Please. Can you just address your financials and your cash needs?
Sure. Yeah. So we have cash into 2027 right now. And that factors in a few things. So that does factor in the $60 million payment from Pierre Fabre that would, like I said, is anticipated Q1 of next year, as well as that royalty stream, as I talked about. We also will be selling intermediates and inventory to Pierre Fabre in January of next year upon approval because they're obviously going to be moving that forward. But yeah, so from a cash perspective, we're actually quite comfortable.
We just did an RDO about a month ago with our three largest investors as well as a strategic. So this is a large publicly traded biotechnology company that is choosing to remain anonymous at this point, but that was at a 15% premium as well. So between that and everything I just talked about, yeah, we have cash into 2025. And that also gets us through all the milestones that I just talked about as well. Obviously, if the data read out really positively, the needs could be different if we readily move into different indications, autoimmune indications, for example, we would probably be expanding, but we'll have to look at that.
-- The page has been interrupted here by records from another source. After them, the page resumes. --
-- ==== Sys2Proof/Tests/Slice0.lean ====
section
/-! SUPPORT. The model's own tests, each about one step or one function on a small state: what WellFormed refuses, the two
decoders, steps of the worked sequences (12_worked_sequences.md), and for each statement with hypotheses a state and
operands that meet them (`witness_...`), clause by clause at the boundaries. -/

set_option Elab.async false

open Sys2Proof Sys2Proof.Machine Sys2Proof.Spec

namespace Sys2Proof.Tests

/-! ## Builders -/

def rw : Perms := ⟨true, true, false⟩

/-- A LIVE window of generation 1. -/
def aWindow (d : DomId) (owner : Owner) (rank n base : Nat) (t : TargetId) (targetBase refs : Nat) : Window where
  state := .live
  generation := 1
  domain := d
  owner := owner
  rank := rank
  base := BitVec.ofNat 48 base
  sizeExp := n
  target := t
  targetBase := BitVec.ofNat 64 targetBase
  perms := rw
  budget := none
  alert := false
  refs := refs

/-- The request of an entry that holds window `(i, 1)`. -/
def aRequest (tag : PeerTag) (i : SlotId) (t : TargetId) : EntryReq :=
  ⟨tag, .rd, 0, 64, ⟨i, 1⟩, t, 0x80000100, none⟩

/-- D0 in service: limit 2 with one fault counted, a 16 MiB fence, one self window of two allowed. -/
def d0 : Domain :=
  { Domain.unused with
    state := .active
    faultLimit := 2
    faultCount := 1
    chain := [0, 1, 2]
    selfAllowance := 2
    selfCount := 1
    selfCeiling := rw
    fence := some ⟨0x10000000, 24, 1, 0x90000000⟩ }

/-- LP0 as it stands UP with two requests in the tracker. -/
def lp0 : LinkPort :=
  { LinkPort.initial true with
    state := .up
    dataCredits := 10
    unrepliedTags := ((Vector.replicate 16 false).set 3 true).set 4 true
    ctlCredits := 2
    noticeCredit := .held }

/-- A part at work: D0 ACTIVE with windows 0 and 1 of management and 2 of a peer, D1 PURGING with window 3 DRAINING, D2
HALTED, D3 FROZEN; LP0 UP, LP1 DOWN, LP2 TRAINING, LP3 RESETTING; entry 0 of LP0 ISSUED under tag 5, entry 1 waiting. -/
def busy : State :=
  { State.reset with
    windows := ((((State.reset.windows.set 0 (aWindow 0 .management 10 16 0x400000 0 0x80000000 1)).set 1
      (aWindow 0 .management 20 12 0x500000 2 0x20000000 0)).set 2
      (aWindow 0 .self 128 16 0x10000000 1 0x90000000 0)).set 3
      { aWindow 1 .management 0 12 0 0 0 1 with state := .draining })
    domains := (((State.reset.domains.set 0 d0).set 1 { Domain.unused with state := .purging, drainingCount := 1 }).set 2
      { Domain.unused with state := .halted, haltCause := some ⟨.access, 0, 1, 0x500⟩ }).set 3
      { Domain.unused with state := .frozen }
    bindings := State.reset.bindings.set 0 ((((Vector.replicate 15 StreamEntry.initial).set 0 ⟨true, .refuse, some 0⟩).set 1
      ⟨true, .refuse, some 2⟩).set 2 ⟨true, .absorb, none⟩)
    ports := ((State.reset.ports.set 0 lp0).set 2
      { LinkPort.initial true with state := .training, helloTimer := some 1000 }).set 3
      { LinkPort.initial true with state := .resetting, handshakeTimer := some 10000 }
    entries := State.reset.entries.set 0
      (((Vector.replicate 8 Entry.free).set 0 (.issued (aRequest 3 3 0) 5 900)).set 1 (.waitTag (aRequest 4 0 0)))
    waiting := State.reset.waiting.set 0 [1]
    fabric :=
      { Fabric.initial with
        tags := (Fabric.initial.tags.set 5 (.held 0 0)).set 7 (.quarantined 2)
        targets := (Fabric.initial.targets.set 0 .online).set 1 .online } }

/-- The command of code `k` with the argument words `a`, sequence number 9. -/
def cmd (k : Nat) (a : List Nat) : Command :=
  ⟨BitVec.ofNat 8 k, 9, Vector.ofFn fun i => BitVec.ofNat 32 (a.getD i.val 0)⟩

/-- `s` with a command in the management slot and the in-band queue empty. -/
def withCmd (c : Command) (s : State) : State := s.setEngine ⟨some c, [], .inband⟩

/-- `s` with one control request at the head of the in-band queue. -/
def withCtl (q : CtlRequest) (s : State) : State := s.setEngine ⟨none, [q], .inband⟩

/-- The result code of a command the engine takes: the low byte of CMD_RESULT0. -/
def code (row : Instr) (c : Command) (s : State) : Option Nat :=
  match exec row (withCmd c s) with
  | .next t => some (t.mgmt.results[(0 : Fin 12)]).toNat
  | .fault _ => none
  | .refused _ => none

/-- The result code of the control reply handed to LP0. -/
def ctlCode (row : Instr) (q : CtlRequest) (s : State) : Option Nat :=
  match exec row (withCtl q s) with
  | .next t => (t.ports[(0 : Fin 4)]).outCtl.getLast?.map fun r => r.code.num
  | .fault _ => none
  | .refused _ => none

/-- The state a row leads to. -/
def after (row : Instr) (s : State) : State :=
  match exec row s with
  | .next t => t
  | .fault _ => s
  | .refused _ => s


/-- Result word `k` of a command the engine takes. -/
def word (k : Fin 12) (row : Instr) (c : Command) (s : State) : Nat :=
  ((after row (withCmd c s)).mgmt.results[k]).toNat

/-- A request on LP0 with peer tag 9. -/
def aReq (kind : ReqKind) (stream : DataStream) (addr len : Nat) : Request :=
  ⟨0, 9, kind, stream, BitVec.ofNat 48 addr, len, if kind = .wr then some [] else none⟩

/-- `s` with one request in the ingress queue of LP0. -/
def withReq (q : Request) (s : State) : State := s.modPort 0 fun p => { p with ingress := [q] }

/-- A control request of LP0 with control tag 1. -/
def aCtl (op : CtlOp) (byte2 : Byte) (body : List Byte) : CtlRequest := ⟨0, 1, byte2, op, body⟩

def openBody (base : Nat) (n perms : Byte) : List Byte := leBytes 8 base ++ [n, perms, 0, 0]
def handleBody (slot : Nat) (g : Byte) : List Byte := leBytes 2 slot ++ [g, 0]

/-- `busy` with every window slot in use. -/
def full : State := { busy with windows := busy.windows.map fun w => { w with state := .live } }

/-! ## Well-formedness, and the two decoders -/

theorem test_wellFormed_refuses_long_write :
    (Instr.wr 0 0 1 0 (List.replicate 65536 0)).wellFormed = false := by
  simp only [Instr.wellFormed, List.length_replicate]
  decide

theorem test_wellFormed_refuses_long_completion :
    (Instr.completion 0 .ok (List.replicate 513 0)).wellFormed = false := by
  simp only [Instr.wellFormed, List.length_replicate]
  decide

theorem test_wellFormed_refuses_write_with_its_own_row :
    (Instr.registerWrite 0x010 .word 0).wellFormed = false := by decide

theorem test_wellFormed_accepts_staging_write : (Instr.registerWrite 0x040 .word 5).wellFormed = true := by decide

/-- A WR of two bytes, an RD, a CTL, a HELLO and a LINK_RESET as R188 lays them out. -/
theorem test_arrival_reads_messages :
    arrival 1 [0x01, 3, 2, 0, 0x00, 0x01, 0x40, 0, 0, 0, 2, 0, 0xAA, 0xBB] = .wr 1 3 2 0x400100 [0xAA, 0xBB] ∧
    arrival 0 [0x02, 15, 1, 0, 0, 0, 0, 0, 0, 0x80, 0, 2] = .rd 0 15 1 0x800000000000 512 ∧
    arrival 2 [0x04, 1, 0x31, 3, 5, 0, 1, 0, 2, 0, 0, 0] = .ctl 2 1 0x31 3 [5, 0, 1, 0, 2, 0, 0, 0] ∧
    arrival 0 [0x06, 0, 0, 0, 1, 0, 0, 0] = .hello 0 ∧ arrival 3 [0x07, 0, 0, 0] = .linkReset 3 := by decide +kernel

/-- A wrong byte count, an unknown kind and a message shorter than a header (R189). -/
theorem test_arrival_refuses_malformed :
    arrival 0 [0x01, 3, 2, 0, 0, 0, 0, 0, 0, 0, 2, 0, 0xAA] = .unknownKind 0 ∧
    arrival 0 [0x02, 0, 1, 0] = .unknownKind 0 ∧ arrival 0 [0x08, 0, 0, 0] = .unknownKind 0 ∧
    arrival 0 [0x07, 0, 0] = .unknownKind 0 := by decide +kernel

theorem test_busWrite_finds_rows :
    busWrite 0x010 .word 5 = .cmdIssue 5 ∧ busWrite 0x004 .word 1 = .deviceReset ∧
    busWrite 0x004 .word 2 = .registerWrite 0x004 .word 2 ∧ busWrite 0x14C .word 6 = .unboundSetRemove 3 6 ∧
    busWrite 0x27C .word 1 = .eventClear (.domain 15) 1 ∧ busWrite 0x204 .word 1 = .eventEnableWrite .device 1 ∧
    busWrite 0x2C4 .word 7 = .summaryEnableWrite 7 ∧ busWrite 0x2C4 .half 7 = .registerWrite 0x2C4 .half 7 := by
  decide +kernel

theorem test_no_word_spells_a_command : decodeTableWord 32 0 = none ∧ State.reset.withFetchWord 32 0 = State.reset := by
  decide +kernel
That's a good way to get there.
Yeah. But of course, I mean, right now we have to get the dosing down, of course, because this will be first in humans.
So once we get that dosing down, we have proof of concept. PK, PD looks good. We have B cell depletion. Of course, we're going to start looking at the other indications that have had proof of principle with, like I said, myositis, scleroderma, multiple sclerosis. Perhaps that would be a logical choice for us to go back into that. So those are on the table and we're doing work internally on that. But right now, the cash runway doesn't factor that in. It's just the endpoints or the milestones that I discussed today.
The stock price earlier this year did at $39 and now you're about $9.
We did a reverse split. So that's probably what, not probably, that is what that is factoring into.
We were 75% off the back. Yeah.
Yeah. I mean, obviously, the stock isn't where we want it to be.
And it's not reflective of if you just do basic DCF of the Tab-cel, deal kinetics and cash inflows that we have. We should be trading at least $4-$6 higher than what we're at right now. So it's just not reflective of that. I think Tab-cel was an interesting one. We can talk about it later, but we were first in class. And so the FDA had just never seen this before. So we had a long kind of back and forth with them for understanding kind of intrinsic variability and comparability between different process versions, etc. That just took a lot longer. I mean, we obviously got approved in Europe before we got approved in the U.S. So I think a little bit of this is somewhat of a show me story as well, just get this across the finish line.
Obviously, the BLA has been filed and accepted. We're now, as of right now, in priority review, which is great, and we're tracking right along to January 15th, which, of course, isn't too far from now, so we're hoping that we'll see some kind of reflection of that in January. Any other questions? Okay. I'm around all day, so come find me if anything else comes up. Appreciate your time. Thank you.